In the last few months building up to the bicentenary of Dickens’s birth, there has been an unprecedented level of interest in Dickens’s life and works. Dickens’s popularity is, of course, not just a trend of recent years but stems right from his earliest publications, when Sketches by Boz and The Pickwick Papers grabbed the attention of readers and established Dickens as a household name. But many popular writers of the nineteenth century haven’t remained so prominent in our literary culture, so what is it about Dickens’s work that continues to appeal to readers?

There is much to be said about the prominence of Dickens in our national cultural heritage, or the literary politics that determine why some writers’ legacies perpetuate whilst others become lost; not to mention the ways in which “Dickens” has become somewhat synonymous with our idea of the “Victorian novel”, and even the Victorian era more widely. But at the heart of Dickens’s legacy lies his writing: vivid and richly detailed language, the ability to succinctly capture human character, and to evocatively depict a wide spectrum of emotions, from humour to sympathy, across characters from all levels of society.

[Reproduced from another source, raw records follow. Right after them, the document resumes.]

-- ==== Sys2Proof/Machine/Reducer.lean ====
section
/-! DEFINITION. The reducer: output kinds, reduction groups, stream blocks and their headers, and the band and zone energies (R175 to R183, R498). -/

namespace Sys2Proof.Machine

/-! ### Kinds (R175) -/

def kInc : Nat := 0
def kInt : Nat := 1
def kDphase : Nat := 2
def kAmp : Nat := 3
def kBand : Nat := 4
def kZone : Nat := 5

/-- Bytes of an element. -/
def kindBytes (kind : Nat) : Nat :=
  match kind with
  | 1 => 4
  | 4 => 32
  | 5 => 4
  | _ => 2

/-- Element type of a kind in the groomer (R227). -/
def kindElem (kind : Nat) : Nat :=
  match kind with
  | 1 => 1
  | 3 => 2
  | _ => 0

/-- What a kind takes from a point's sample. -/
def kindValue (kind : Nat) (p : PointSample) : Int :=
  match kind with
  | 0 => p.delta
  | 1 => p.integ
  | 2 => wrap16 p.phi
  | _ => p.amp

/-! ### Groups (R176, R177) -/

/-- One firing's samples as the reducer takes them: the plan and place of the series. -/
structure SampleAt where
  plan : Nat
  align : Bool
  tone : Nat
  frame : Nat
  stamp : Nat
  age : Nat
  state : Nat
  /-- series index: n under ALIGN = 1, the frame number under ALIGN = 0 (R182) -/
  series : Nat
  /-- alignment steps before it -/
  epoch : Nat

/-- Consecutive runs of `m` values. -/
def runsOf (m : Nat) : Nat → List Int → List (List Int)
  | 0, _ => []
  | n + 1, xs => xs.take m :: runsOf m n (xs.drop m)

/-- The points of the stream's range. -/
def Stream.range (st : Stream) (pts : List PointSample) : List PointSample := (pts.drop st.first).take st.count

/-- The sums over M_s adjacent points of the range. -/
def Stream.pointSums (st : Stream) (pts : List PointSample) : List Int :=
  let vs := pts.map (kindValue st.kind)
  (runsOf st.mS (vs.length / st.mS) vs).map List.sum

/-- For each output point of the range: a NULL sample lies among its M_s points (R182). -/
def Stream.pointNulls (st : Stream) (pts : List PointSample) : List Bool :=
  (List.range (pts.length / st.mS)).map (fun q => ((pts.drop (q * st.mS)).take st.mS).any (·.null))

/-- Flags joined element by element. -/
def orLists : List Bool → List Bool → List Bool
  | x :: xs, y :: ys => (x || y) :: orLists xs ys
  | [], ys => ys
  | xs, [] => xs

/-- Lists added element by element; a missing element counts 0. -/
def addLists : List Int → List Int → List Int
  | x :: xs, y :: ys => (x + y) :: addLists xs ys
  | [], ys => ys
  | xs, [] => xs

/-- The weaker alignment state (R176): NONE, SCHUSS, TRAVERSE in order of the codes. -/
def weaker (a b : Nat) : Nat := min a b

/-- The reduced values of a group and the carries after it (R177). -/
def reduceGroup (kind q : Nat) (sums carry : List Int) : List Int × List Int :=
  if q ≤ 1 then (sums, carry)
  else if kind = kInc then
    let us := (sums.zipIdx).map (fun si => divRne (si.1 + carry.getD si.2 0) q)
    (us, (sums.zipIdx).map (fun si => si.1 + carry.getD si.2 0 - q * us.getD si.2 0))
  else (sums.map (fun s => divRne s q), carry)

/-! ### Blocks (R181, R182) -/

/-- Bytes of a block before padding. -/
def SBlock.size (b : SBlock) : Nat := 64 + b.payload.length

/-- Bytes a block occupies (R101). -/
def SBlock.padded (b : SBlock) : Nat := (b.size + 63) / 64 * 64

/-- FLAGS (R182). -/
def SBlock.flags (b : SBlock) (ovf : Bool) : Nat :=
  b.state % 4 + b2n b.groomed * 4 + b.k % 16 * 8 + b2n b.reduced * 128 + b2n ovf * 256 + b.tone % 128 * 512 + b2n b.nulls * 65536

/-- The 64-byte header (R182). -/
def SBlock.header (b : SBlock) (ovf : Bool) : List Byte :=
  withCrc (leBytes 4 0x4B4C4253 ++ leBytes 2 b.stream ++ leBytes 2 b.kind ++ leBytes 8 b.frame ++ leBytes 8 b.stamp ++
    leBytes 4 b.plan ++ leBytes 4 b.first ++ leBytes 4 b.points ++ leBytes 4 b.samples ++ leBytes 4 (b.flags ovf) ++
    leBytes 4 b.age ++ leBytes 8 b.series ++ zeros 4)

/-- A block as it is delivered: header, payload and the padding to 64 bytes (R101). -/
def SBlock.bytes (b : SBlock) (ovf : Bool) : List Byte := padTo 64 (b.header ovf ++ b.payload)

/-- The open block moved to the blocks that wait for delivery. -/
def Stream.closeBlock (st : Stream) : Stream :=
  match st.open_ with
  | none => st
  | some b => { st with open_ := none, ready := st.ready ++ [b] }

/-- A new block of a stream for an output sample that starts at `g`. -/
def Stream.newBlock (st : Stream) (plan : Nat) (g : Group) (step first points : Nat) (payload : List Byte) : SBlock :=
  { stream := st.id, kind := st.kind, frame := g.frame, stamp := g.stamp, plan := plan, first := first, points := points,
    samples := 1, state := g.state, tone := g.tone, nulls := g.nulls.any (· == true), reduced := decide (1 < st.mS ∨ 1 < st.mT), age := g.age,
    series := g.series, step := step, payload := payload, groomed := false, through := false, k := st.k, epoch := g.epoch,
    epochEnd := g.epochEnd }

/-- An output sample too long for one block, split in ascending point order; each part shows its own NULLS (R181, R182). -/
def Stream.splitBlocks (st : Stream) (plan : Nat) (g : Group) (step first : Nat) : Nat → Nat → List Byte → List SBlock
  | 0, _, _ => []
  | fuel + 1, done, bs =>
    if bs.isEmpty then []
    else
      let e := kindBytes st.kind
      let n := min (65536 / e) (bs.length / e)
      st.newBlock plan { g with nulls := (g.nulls.drop done).take n } step (first + done * st.mS) n (bs.take (n * e)) :: st.splitBlocks plan g step first fuel (done + n) (bs.drop (n * e))

/-- An output sample joins the open block, or opens one (R181): never across a change of state, a step, plan, tone or range. A group that a step falls into stays alone. -/
def Stream.append (st : Stream) (plan : Nat) (g : Group) (step first points : Nat) (payload : List Byte) : Stream :=
  if 65536 < payload.length then
    let st := st.closeBlock
    { st with ready := st.ready ++ st.splitBlocks plan g step first (payload.length / 65536 + 1) 0 payload }
  else
    let most := 65536 / max 1 payload.length
    let joins (b : SBlock) : Bool := b.plan == plan && b.state == g.state && b.tone == g.tone && b.points == points &&
      b.first == first && b.series + b.samples * step == g.series && b.epoch == b.epochEnd && b.epoch == g.epoch && g.epoch == g.epochEnd
    let b := match st.open_ with
      | some b => if joins b then { b with samples := b.samples + 1, payload := b.payload ++ payload, nulls := b.nulls || g.nulls.any (· == true) }
          else st.newBlock plan g step first points payload
      | none => st.newBlock plan g step first points payload
    let st := match st.open_ with
      | some o => if joins o then st else st.closeBlock
      | none => st
    let st := { st with open_ := some b }
    if most ≤ b.samples then st.closeBlock else st

/-- A group complete: reduced, quantised and put into a block whose input points start at `first`. -/
def Stream.emit (st : Stream) (plan first : Nat) (g : Group) : Stream × Group :=
  let (vs, carry) := reduceGroup st.kind (st.mS * st.mT) g.sums g.carry
  let el := kindElem st.kind
  let (_, ys, eps) := quantRun el st.k (st.kind == kInc) (max 1 vs.length) vs (st.eps.getD g.tone [])
  let st := if st.k = 0 then st else { st with eps := setAt (st.eps ++ List.replicate (g.tone + 1 - st.eps.length) []) g.tone eps }
  (st.append plan g st.mT first ys.length (elemBytesOf el ys), { g with count := 0, sums := [], carry := carry })

/-- A firing's samples, cut to a range that starts at input point `first`, through one stream of kinds 0 to 3 (R176). -/
def Stream.sample (st : Stream) (at_ : SampleAt) (first : Nat) (pts : List PointSample) : Stream :=
  let tone := if at_.align then 0 else at_.tone
  let old := st.groups.find? (fun g => g.tone == tone)
  let rest := st.groups.filter (fun g => g.tone != tone)
  let start : Group := ⟨tone, [], 0, at_.state, at_.frame, at_.stamp, at_.age, at_.series, [], (old.map (·.carry)).getD [], at_.epoch, at_.epoch⟩
  let cur := if at_.series % st.mT = 0 then some start else match old with
    | some g => if g.count = 0 ∨ g.series + g.count ≠ at_.series then none else some g
    | none => none
  match cur with
  | none => st
  | some g =>
    let g := { g with sums := addLists g.sums (st.pointSums pts), count := g.count + 1, state := weaker g.state at_.state, epochEnd := at_.epoch,
                      nulls := orLists g.nulls (st.pointNulls pts) }
    if g.count = st.mT then
      let (st, g) := st.emit at_.plan first g
      { st with groups := g :: rest }
    else { st with groups := g :: rest }

/-- An alignment step: the open block ends, and the error terms restart (R181, R229). -/
def Stream.step (st : Stream) : Stream := { st.closeBlock with eps := [] }

/-- The new frame 0 of a plan switch: incomplete groups are discarded, carries and error terms restart (R176, R177, R229). -/
def Stream.switched (st : Stream) : Stream := { st.closeBlock with groups := [], eps := [] }

/-! ### Error terms in the groomer context region (R229, R305) -/

/-- Offset in GCTX of the table of feedback terms of a consumer (R305). -/
def Dest.epsTable : Dest → Nat
  | .glacier => 0x400000
  | .ring r => 0x800000 + 0x400000 * r.val
  | .firn f => 0x2800000 + 0x400000 * f.val

/-- The stream has feedback terms that lie in GCTX; those of a stream without grooming, which opens without GCTX, lie with the stream (log entry 279). -/
def Stream.epsInMem (st : Stream) : Bool := st.groomed && st.kind == kInc && st.k != 0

Whether of places, things, or character, Dickens’s observation is acute. Our idea of “Dickens’s London” comes from his sharply perceived descriptions of the city streets: the opening of Bleak House, for example, depicting foot passengers jostling through the city enveloped in dense layers of fog, remains one of the most memorable literary descriptions of London. A detailed knowledge of the city streets recurs throughout his novels, from characters like Pip or David Copperfield entering the city for the first time and becoming overawed “by the immensity of London” (Great Expectations), to those who see only the monotony of the claustrophobic city, with “nothing to change the brooding mind, or raise it up” in the “streets, streets, streets” (Little Dorrit, chapter 3).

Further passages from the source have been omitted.